■ Directions
Output every line from the beginning of the records through the line that contains "def leavingW0 (s", exactly as it appears.

■ Data to examine

/-- An optical port that R314 chooses from the minimal set of a packet's entry: the one UP port with most credit, the
    lowest on a tie. -/
def Chosen (s : State) (p : Packet) (o : Nat) : Prop :=
  let e := regGet s (if pkEpoch p = true then aFabRouteB (pkDst p) else aFabRouteA (pkDst p))
  let min (q : Nat) : Prop := q < 6 ∧ e.getLsbD q = true ∧ portUp s q = true
  e.getLsbD 63 = true ∧ pkHops p ≠ 127 ∧ pkDet p = false ∧ min o ∧ e.getLsbD (8 + o) = false ∧
  ∀ q, q ≠ o → min q → freeCredit s q (pkVc p) < freeCredit s o (pkVc p) ∨ (freeCredit s q (pkVc p) = freeCredit s o (pkVc p) ∧ o < q)

/-- W0 of a packet as it leaves by port `o` after it came by port `a`: HOPS rises, DL is cleared as the axis changes and set at a
    dateline (R311, R312, R314); DET, which is 0, stays. -/
def leavingW0 (s : State) (p : Packet) (a o : Nat) : Word :=
  let turn := a < 6 ∧ o / 2 ≠ a / 2
  let dl := rbit s aFabCfg (50 + o) = true ∨ (p.w0.getLsbD 27 = true ∧ ¬turn)
  BitVec.ofNat 64 ((p.w0.toNat / 2 ^ 28 * 2 + (if dl then 1 else 0)) * 2 ^ 27 + p.w0.toNat % 2 ^ 27 / 2 ^ 7 * 2 ^ 7 + pkHops p + 1)

/-- The cells queued on the lanes of Bell `b`, in sixteenths from place `base` of the table on, as `n` cells more join those of
    lane `l`: the lane in service with the fewest cells queued, the lowest on a tie (R355). With no lane in service none takes
    them. -/
def LaneTaken (s : State) (q r : Tbl Nat) (b base l n : Nat) : Prop :=
  let served (k : Nat) : Prop := k < 32 ∧ rbit s (aBelLanes b) (32 + k) = true
  let cells (k : Nat) : Nat := (tget 0 q (base + k) + 15) / 16
  ((∃ k, served k) → served l ∧ (∀ k, served k → cells l < cells k ∨ (cells l = cells k ∧ l ≤ k)) ∧
    ∀ j, tget 0 r j = tget 0 q j + if j = base + l then 16 * n else 0) ∧
  ((¬∃ k, served k) → l = 0 ∧ r = q)

/-- A packet has left by port `o` on one of its lanes: it is held until the peer frees its cells, its cells are taken from the
    credit of its VC, and PKTS counts it (R317, R355, R357). -/
def Leaves (s t : State) (o : Nat) (q orig : Packet) (a : Nat) (own : Option (Nat × Nat)) : Prop :=
  let n := tget 0 s.fab.sent (o * 8 + pkVc q) + pkCells q
  (∃ l, LaneTaken s s.fab.laneQ t.fab.laneQ o (o * 32) l (pkCells q) ∧ t.fab = { s.fab with
    held := s.fab.held ++ [{ port := o, pkt := q, orig := orig, from_ := a, own := own, last := n, lane := l }]
    sent := tset 0 s.fab.sent (o * 8 + pkVc q) n, flows := t.fab.flows, laneQ := t.fab.laneQ }) ∧
  (own = none → t.fab.flows = s.fab.flows) ∧
  OnlyRegs s t [aFabPortPkts o] ∧ rf t (aFabPortPkts o) 63 0 = (rf s (aFabPortPkts o) 63 0 + 1) % 2 ^ 64

/-- A port with credit for a packet and nothing queued. -/
def PortFree (s : State) (o : Nat) (q : Packet) : Prop :=
  pkCells q ≤ freeCredit s o (pkVc q) ∧ ∀ h ∈ s.fab.held, h.port = o → h.last ≠ 0

/-- One discard is counted in a field of a port's _DROP, which saturates. -/
def Dropped (s t : State) (port hi lo k : Nat) : Prop :=
  OnlyRegs s t [aFabPortDrop port] ∧
  rf t (aFabPortDrop port) hi lo = Nat.min (2 ^ (hi + 1 - lo) - 1) (rf s (aFabPortDrop port) hi lo + k)

/-- The transfer of an engine that an operation belongs to has heard of the operation's end (R129); its first error stands, with
    the PEER and REMOTE `w` that a report of it carries (R480). -/
def Engine.heard (g : Engine) (xid code : Nat) (w : Nat × Bool) : Engine :=
  { g with xfers := g.xfers.map (fun x =>
      if x.id = xid then { x with
        left := x.left - 1, code := if x.code = 0 then BitVec.ofNat 16 code else x.code
        from_ := if code ≠ 0 ∧ x.code = 0 then w else x.from_ } else x) }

■ Expected answer
/-- An optical port that R314 chooses from the minimal set of a packet's entry: the one UP port with most credit, the
    lowest on a tie. -/
def Chosen (s : State) (p : Packet) (o : Nat) : Prop :=
  let e := regGet s (if pkEpoch p = true then aFabRouteB (pkDst p) else aFabRouteA (pkDst p))
  let min (q : Nat) : Prop := q < 6 ∧ e.getLsbD q = true ∧ portUp s q = true
  e.getLsbD 63 = true ∧ pkHops p ≠ 127 ∧ pkDet p = false ∧ min o ∧ e.getLsbD (8 + o) = false ∧
  ∀ q, q ≠ o → min q → freeCredit s q (pkVc p) < freeCredit s o (pkVc p) ∨ (freeCredit s q (pkVc p) = freeCredit s o (pkVc p) ∧ o < q)

/-- W0 of a packet as it leaves by port `o` after it came by port `a`: HOPS rises, DL is cleared as the axis changes and set at a
    dateline (R311, R312, R314); DET, which is 0, stays. -/
def leavingW0 (s : State) (p : Packet) (a o : Nat) : Word :=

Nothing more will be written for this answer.